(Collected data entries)
-- ==== Sys2Proof/Laws/State.lean ====
section
/-! SUPPORT. The named updates of `State`: one lemma for each update and each group of fields that it leaves alone, and
one for what it does to the entry it changes. -/

set_option linter.all false

namespace Sys2Proof.Machine

/-! ## State.modPort -/

@[simp] theorem State.modPort_params (s : State) (p : Nat) (f : PortSt → PortSt) : (State.modPort s p f).params = s.params := rfl
@[simp] theorem State.modPort_time (s : State) (p : Nat) (f : PortSt → PortSt) : (State.modPort s p f).time = s.time := rfl
@[simp] theorem State.modPort_dpll (s : State) (p : Nat) (f : PortSt → PortSt) : (State.modPort s p f).dpll = s.dpll := rfl
@[simp] theorem State.modPort_tdc (s : State) (p : Nat) (f : PortSt → PortSt) : (State.modPort s p f).tdc = s.tdc := rfl
@[simp] theorem State.modPort_tsrc (s : State) (p : Nat) (f : PortSt → PortSt) : (State.modPort s p f).tsrc = s.tsrc := rfl
@[simp] theorem State.modPort_docket (s : State) (p : Nat) (f : PortSt → PortSt) : (State.modPort s p f).docket = s.docket := rfl
@[simp] theorem State.modPort_sync (s : State) (p : Nat) (f : PortSt → PortSt) : (State.modPort s p f).sync = s.sync := rfl
@[simp] theorem State.modPort_tiles (s : State) (p : Nat) (f : PortSt → PortSt) : (State.modPort s p f).tiles = s.tiles := rfl
@[simp] theorem State.modPort_coll (s : State) (p : Nat) (f : PortSt → PortSt) : (State.modPort s p f).coll = s.coll := rfl
@[simp] theorem State.modPort_sched (s : State) (p : Nat) (f : PortSt → PortSt) : (State.modPort s p f).sched = s.sched := rfl
@[simp] theorem State.modPort_hm (s : State) (p : Nat) (f : PortSt → PortSt) : (State.modPort s p f).hm = s.hm := rfl
@[simp] theorem State.modPort_flt (s : State) (p : Nat) (f : PortSt → PortSt) : (State.modPort s p f).flt = s.flt := rfl
@[simp] theorem State.modPort_jm (s : State) (p : Nat) (f : PortSt → PortSt) : (State.modPort s p f).jm = s.jm := rfl
@[simp] theorem State.modPort_test (s : State) (p : Nat) (f : PortSt → PortSt) : (State.modPort s p f).test = s.test := rfl
@[simp] theorem State.modPort_pwr (s : State) (p : Nat) (f : PortSt → PortSt) : (State.modPort s p f).pwr = s.pwr := rfl
@[simp] theorem State.modPort_pair (s : State) (p : Nat) (f : PortSt → PortSt) : (State.modPort s p f).pair = s.pair := rfl
@[simp] theorem State.modPort_ctx (s : State) (p : Nat) (f : PortSt → PortSt) : (State.modPort s p f).ctx = s.ctx := rfl
@[simp] theorem State.modPort_sec (s : State) (p : Nat) (f : PortSt → PortSt) : (State.modPort s p f).sec = s.sec := rfl
@[simp] theorem State.modPort_scriv (s : State) (p : Nat) (f : PortSt → PortSt) : (State.modPort s p f).scriv = s.scriv := rfl
@[simp] theorem State.modPort_boot (s : State) (p : Nat) (f : PortSt → PortSt) : (State.modPort s p f).boot = s.boot := rfl
@[simp] theorem State.modPort_flash (s : State) (p : Nat) (f : PortSt → PortSt) : (State.modPort s p f).flash = s.flash := rfl
@[simp] theorem State.modPort_irq (s : State) (p : Nat) (f : PortSt → PortSt) : (State.modPort s p f).irq = s.irq := rfl
@[simp] theorem State.modPort_rg (s : State) (p : Nat) (f : PortSt → PortSt) : (State.modPort s p f).rg = s.rg := rfl
@[simp] theorem State.modPort_tx (s : State) (p : Nat) (f : PortSt → PortSt) : (State.modPort s p f).tx = s.tx := rfl
@[simp] theorem State.modPort_freeCtr (s : State) (p : Nat) (f : PortSt → PortSt) : (State.modPort s p f).freeCtr = s.freeCtr := rfl
@[simp] theorem State.modPort_pending (s : State) (p : Nat) (f : PortSt → PortSt) : (State.modPort s p f).pending = s.pending := rfl
/-- What the update leaves at each index. -/
@[simp] theorem State.modPort_port (s : State) (p : Nat) (f : PortSt → PortSt) (j : Nat) : (State.modPort s p f).port j = if j = p then f (s.port p) else s.port j := by
  simp [State.port, State.modPort, Tbl.get_set]

/-! ## State.modTile -/

@[simp] theorem State.modTile_params (s : State) (t : Nat) (f : Tile → Tile) : (State.modTile s t f).params = s.params := rfl
@[simp] theorem State.modTile_time (s : State) (t : Nat) (f : Tile → Tile) : (State.modTile s t f).time = s.time := rfl
@[simp] theorem State.modTile_dpll (s : State) (t : Nat) (f : Tile → Tile) : (State.modTile s t f).dpll = s.dpll := rfl
@[simp] theorem State.modTile_tdc (s : State) (t : Nat) (f : Tile → Tile) : (State.modTile s t f).tdc = s.tdc := rfl
@[simp] theorem State.modTile_ports (s : State) (t : Nat) (f : Tile → Tile) : (State.modTile s t f).ports = s.ports := rfl
@[simp] theorem State.modTile_tsrc (s : State) (t : Nat) (f : Tile → Tile) : (State.modTile s t f).tsrc = s.tsrc := rfl
@[simp] theorem State.modTile_docket (s : State) (t : Nat) (f : Tile → Tile) : (State.modTile s t f).docket = s.docket := rfl
@[simp] theorem State.modTile_sync (s : State) (t : Nat) (f : Tile → Tile) : (State.modTile s t f).sync = s.sync := rfl
@[simp] theorem State.modTile_coll (s : State) (t : Nat) (f : Tile → Tile) : (State.modTile s t f).coll = s.coll := rfl
@[simp] theorem State.modTile_sched (s : State) (t : Nat) (f : Tile → Tile) : (State.modTile s t f).sched = s.sched := rfl
@[simp] theorem State.modTile_hm (s : State) (t : Nat) (f : Tile → Tile) : (State.modTile s t f).hm = s.hm := rfl
@[simp] theorem State.modTile_flt (s : State) (t : Nat) (f : Tile → Tile) : (State.modTile s t f).flt = s.flt := rfl
@[simp] theorem State.modTile_jm (s : State) (t : Nat) (f : Tile → Tile) : (State.modTile s t f).jm = s.jm := rfl
@[simp] theorem State.modTile_test (s : State) (t : Nat) (f : Tile → Tile) : (State.modTile s t f).test = s.test := rfl
@[simp] theorem State.modTile_pwr (s : State) (t : Nat) (f : Tile → Tile) : (State.modTile s t f).pwr = s.pwr := rfl
@[simp] theorem State.modTile_pair (s : State) (t : Nat) (f : Tile → Tile) : (State.modTile s t f).pair = s.pair := rfl
@[simp] theorem State.modTile_ctx (s : State) (t : Nat) (f : Tile → Tile) : (State.modTile s t f).ctx = s.ctx := rfl
@[simp] theorem State.modTile_sec (s : State) (t : Nat) (f : Tile → Tile) : (State.modTile s t f).sec = s.sec := rfl
@[simp] theorem State.modTile_scriv (s : State) (t : Nat) (f : Tile → Tile) : (State.modTile s t f).scriv = s.scriv := rfl
@[simp] theorem State.modTile_boot (s : State) (t : Nat) (f : Tile → Tile) : (State.modTile s t f).boot = s.boot := rfl
@[simp] theorem State.modTile_flash (s : State) (t : Nat) (f : Tile → Tile) : (State.modTile s t f).flash = s.flash := rfl
@[simp] theorem State.modTile_irq (s : State) (t : Nat) (f : Tile → Tile) : (State.modTile s t f).irq = s.irq := rfl
@[simp] theorem State.modTile_rg (s : State) (t : Nat) (f : Tile → Tile) : (State.modTile s t f).rg = s.rg := rfl
@[simp] theorem State.modTile_tx (s : State) (t : Nat) (f : Tile → Tile) : (State.modTile s t f).tx = s.tx := rfl
@[simp] theorem State.modTile_freeCtr (s : State) (t : Nat) (f : Tile → Tile) : (State.modTile s t f).freeCtr = s.freeCtr := rfl
@[simp] theorem State.modTile_pending (s : State) (t : Nat) (f : Tile → Tile) : (State.modTile s t f).pending = s.pending := rfl
/-- What the update leaves at each index. -/
@[simp] theorem State.modTile_tile (s : State) (t : Nat) (f : Tile → Tile) (j : Nat) : (State.modTile s t f).tile j = if j = t then f (s.tile t) else s.tile j := by
  simp [State.tile, State.modTile, Tbl.get_set]

/-! ## State.modSlot -/

@[simp] theorem State.modSlot_params (s : State) (c : Nat) (f : Ctx → Ctx) : (State.modSlot s c f).params = s.params := rfl
@[simp] theorem State.modSlot_time (s : State) (c : Nat) (f : Ctx → Ctx) : (State.modSlot s c f).time = s.time := rfl
@[simp] theorem State.modSlot_dpll (s : State) (c : Nat) (f : Ctx → Ctx) : (State.modSlot s c f).dpll = s.dpll := rfl
@[simp] theorem State.modSlot_tdc (s : State) (c : Nat) (f : Ctx → Ctx) : (State.modSlot s c f).tdc = s.tdc := rfl
@[simp] theorem State.modSlot_ports (s : State) (c : Nat) (f : Ctx → Ctx) : (State.modSlot s c f).ports = s.ports := rfl
@[simp] theorem State.modSlot_tsrc (s : State) (c : Nat) (f : Ctx → Ctx) : (State.modSlot s c f).tsrc = s.tsrc := rfl
@[simp] theorem State.modSlot_docket (s : State) (c : Nat) (f : Ctx → Ctx) : (State.modSlot s c f).docket = s.docket := rfl
@[simp] theorem State.modSlot_sync (s : State) (c : Nat) (f : Ctx → Ctx) : (State.modSlot s c f).sync = s.sync := rfl
@[simp] theorem State.modSlot_tiles (s : State) (c : Nat) (f : Ctx → Ctx) : (State.modSlot s c f).tiles = s.tiles := rfl
@[simp] theorem State.modSlot_coll (s : State) (c : Nat) (f : Ctx → Ctx) : (State.modSlot s c f).coll = s.coll := rfl
@[simp] theorem State.modSlot_sched (s : State) (c : Nat) (f : Ctx → Ctx) : (State.modSlot s c f).sched = s.sched := rfl
@[simp] theorem State.modSlot_hm (s : State) (c : Nat) (f : Ctx → Ctx) : (State.modSlot s c f).hm = s.hm := rfl
@[simp] theorem State.modSlot_flt (s : State) (c : Nat) (f : Ctx → Ctx) : (State.modSlot s c f).flt = s.flt := rfl
@[simp] theorem State.modSlot_jm (s : State) (c : Nat) (f : Ctx → Ctx) : (State.modSlot s c f).jm = s.jm := rfl
@[simp] theorem State.modSlot_test (s : State) (c : Nat) (f : Ctx → Ctx) : (State.modSlot s c f).test = s.test := rfl
@[simp] theorem State.modSlot_pwr (s : State) (c : Nat) (f : Ctx → Ctx) : (State.modSlot s c f).pwr = s.pwr := rfl
@[simp] theorem State.modSlot_pair (s : State) (c : Nat) (f : Ctx → Ctx) : (State.modSlot s c f).pair = s.pair := rfl
@[simp] theorem State.modSlot_sec (s : State) (c : Nat) (f : Ctx → Ctx) : (State.modSlot s c f).sec = s.sec := rfl
@[simp] theorem State.modSlot_scriv (s : State) (c : Nat) (f : Ctx → Ctx) : (State.modSlot s c f).scriv = s.scriv := rfl
@[simp] theorem State.modSlot_boot (s : State) (c : Nat) (f : Ctx → Ctx) : (State.modSlot s c f).boot = s.boot := rfl
@[simp] theorem State.modSlot_flash (s : State) (c : Nat) (f : Ctx → Ctx) : (State.modSlot s c f).flash = s.flash := rfl
@[simp] theorem State.modSlot_irq (s : State) (c : Nat) (f : Ctx → Ctx) : (State.modSlot s c f).irq = s.irq := rfl
@[simp] theorem State.modSlot_rg (s : State) (c : Nat) (f : Ctx → Ctx) : (State.modSlot s c f).rg = s.rg := rfl
@[simp] theorem State.modSlot_tx (s : State) (c : Nat) (f : Ctx → Ctx) : (State.modSlot s c f).tx = s.tx := rfl
@[simp] theorem State.modSlot_freeCtr (s : State) (c : Nat) (f : Ctx → Ctx) : (State.modSlot s c f).freeCtr = s.freeCtr := rfl
@[simp] theorem State.modSlot_pending (s : State) (c : Nat) (f : Ctx → Ctx) : (State.modSlot s c f).pending = s.pending := rfl
/-- What the update leaves at each index. -/
@[simp] theorem State.modSlot_slot (s : State) (c : Nat) (f : Ctx → Ctx) (j : Nat) : (State.modSlot s c f).slot j = if j = c then f (s.slot c) else s.slot j := by
  simp [State.slot, State.modSlot, Tbl.get_set]

/-! ## State.modQueue -/

@[simp] theorem State.modQueue_params (s : State) (q : Nat) (f : DkQueue → DkQueue) : (State.modQueue s q f).params = s.params := rfl
@[simp] theorem State.modQueue_time (s : State) (q : Nat) (f : DkQueue → DkQueue) : (State.modQueue s q f).time = s.time := rfl
@[simp] theorem State.modQueue_dpll (s : State) (q : Nat) (f : DkQueue → DkQueue) : (State.modQueue s q f).dpll = s.dpll := rfl
@[simp] theorem State.modQueue_tdc (s : State) (q : Nat) (f : DkQueue → DkQueue) : (State.modQueue s q f).tdc = s.tdc := rfl
@[simp] theorem State.modQueue_ports (s : State) (q : Nat) (f : DkQueue → DkQueue) : (State.modQueue s q f).ports = s.ports := rfl
@[simp] theorem State.modQueue_tsrc (s : State) (q : Nat) (f : DkQueue → DkQueue) : (State.modQueue s q f).tsrc = s.tsrc := rfl
@[simp] theorem State.modQueue_sync (s : State) (q : Nat) (f : DkQueue → DkQueue) : (State.modQueue s q f).sync = s.sync := rfl
@[simp] theorem State.modQueue_tiles (s : State) (q : Nat) (f : DkQueue → DkQueue) : (State.modQueue s q f).tiles = s.tiles := rfl
@[simp] theorem State.modQueue_coll (s : State) (q : Nat) (f : DkQueue → DkQueue) : (State.modQueue s q f).coll = s.coll := rfl
@[simp] theorem State.modQueue_sched (s : State) (q : Nat) (f : DkQueue → DkQueue) : (State.modQueue s q f).sched = s.sched := rfl
@[simp] theorem State.modQueue_hm (s : State) (q : Nat) (f : DkQueue → DkQueue) : (State.modQueue s q f).hm = s.hm := rfl
@[simp] theorem State.modQueue_flt (s : State) (q : Nat) (f : DkQueue → DkQueue) : (State.modQueue s q f).flt = s.flt := rfl
@[simp] theorem State.modQueue_jm (s : State) (q : Nat) (f : DkQueue → DkQueue) : (State.modQueue s q f).jm = s.jm := rfl
@[simp] theorem State.modQueue_test (s : State) (q : Nat) (f : DkQueue → DkQueue) : (State.modQueue s q f).test = s.test := rfl
@[simp] theorem State.modQueue_pwr (s : State) (q : Nat) (f : DkQueue → DkQueue) : (State.modQueue s q f).pwr = s.pwr := rfl
@[simp] theorem State.modQueue_pair (s : State) (q : Nat) (f : DkQueue → DkQueue) : (State.modQueue s q f).pair = s.pair := rfl
@[simp] theorem State.modQueue_ctx (s : State) (q : Nat) (f : DkQueue → DkQueue) : (State.modQueue s q f).ctx = s.ctx := rfl
@[simp] theorem State.modQueue_sec (s : State) (q : Nat) (f : DkQueue → DkQueue) : (State.modQueue s q f).sec = s.sec := rfl
@[simp] theorem State.modQueue_scriv (s : State) (q : Nat) (f : DkQueue → DkQueue) : (State.modQueue s q f).scriv = s.scriv := rfl
@[simp] theorem State.modQueue_boot (s : State) (q : Nat) (f : DkQueue → DkQueue) : (State.modQueue s q f).boot = s.boot := rfl
@[simp] theorem State.modQueue_flash (s : State) (q : Nat) (f : DkQueue → DkQueue) : (State.modQueue s q f).flash = s.flash := rfl
@[simp] theorem State.modQueue_irq (s : State) (q : Nat) (f : DkQueue → DkQueue) : (State.modQueue s q f).irq = s.irq := rfl
@[simp] theorem State.modQueue_rg (s : State) (q : Nat) (f : DkQueue → DkQueue) : (State.modQueue s q f).rg = s.rg := rfl
@[simp] theorem State.modQueue_tx (s : State) (q : Nat) (f : DkQueue → DkQueue) : (State.modQueue s q f).tx = s.tx := rfl
@[simp] theorem State.modQueue_freeCtr (s : State) (q : Nat) (f : DkQueue → DkQueue) : (State.modQueue s q f).freeCtr = s.freeCtr := rfl
@[simp] theorem State.modQueue_pending (s : State) (q : Nat) (f : DkQueue → DkQueue) : (State.modQueue s q f).pending = s.pending := rfl
/-- What the update leaves at each index. -/
@[simp] theorem State.modQueue_queue (s : State) (q : Nat) (f : DkQueue → DkQueue) (j : Nat) : (State.modQueue s q f).queue j = if j = q then f (s.queue q) else s.queue j := by
  simp [State.queue, State.modQueue, Tbl.get_set]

* _Exercise details_:
Take the lines above from the one containing "c f).pending = s.pending := rfl" down to the one containing "## State.modQueue -/", and transcribe them exactly, both ends included.

* _Output_:
@[simp] theorem State.modSlot_pending (s : State) (c : Nat) (f : Ctx → Ctx) : (State.modSlot s c f).pending = s.pending := rfl
/-- What the update leaves at each index. -/
@[simp] theorem State.modSlot_slot (s : State) (c : Nat) (f : Ctx → Ctx) (j : Nat) : (State.modSlot s c f).slot j = if j = c then f (s.slot c) else s.slot j := by
  simp [State.slot, State.modSlot, Tbl.get_set]

/-! ## State.modQueue -/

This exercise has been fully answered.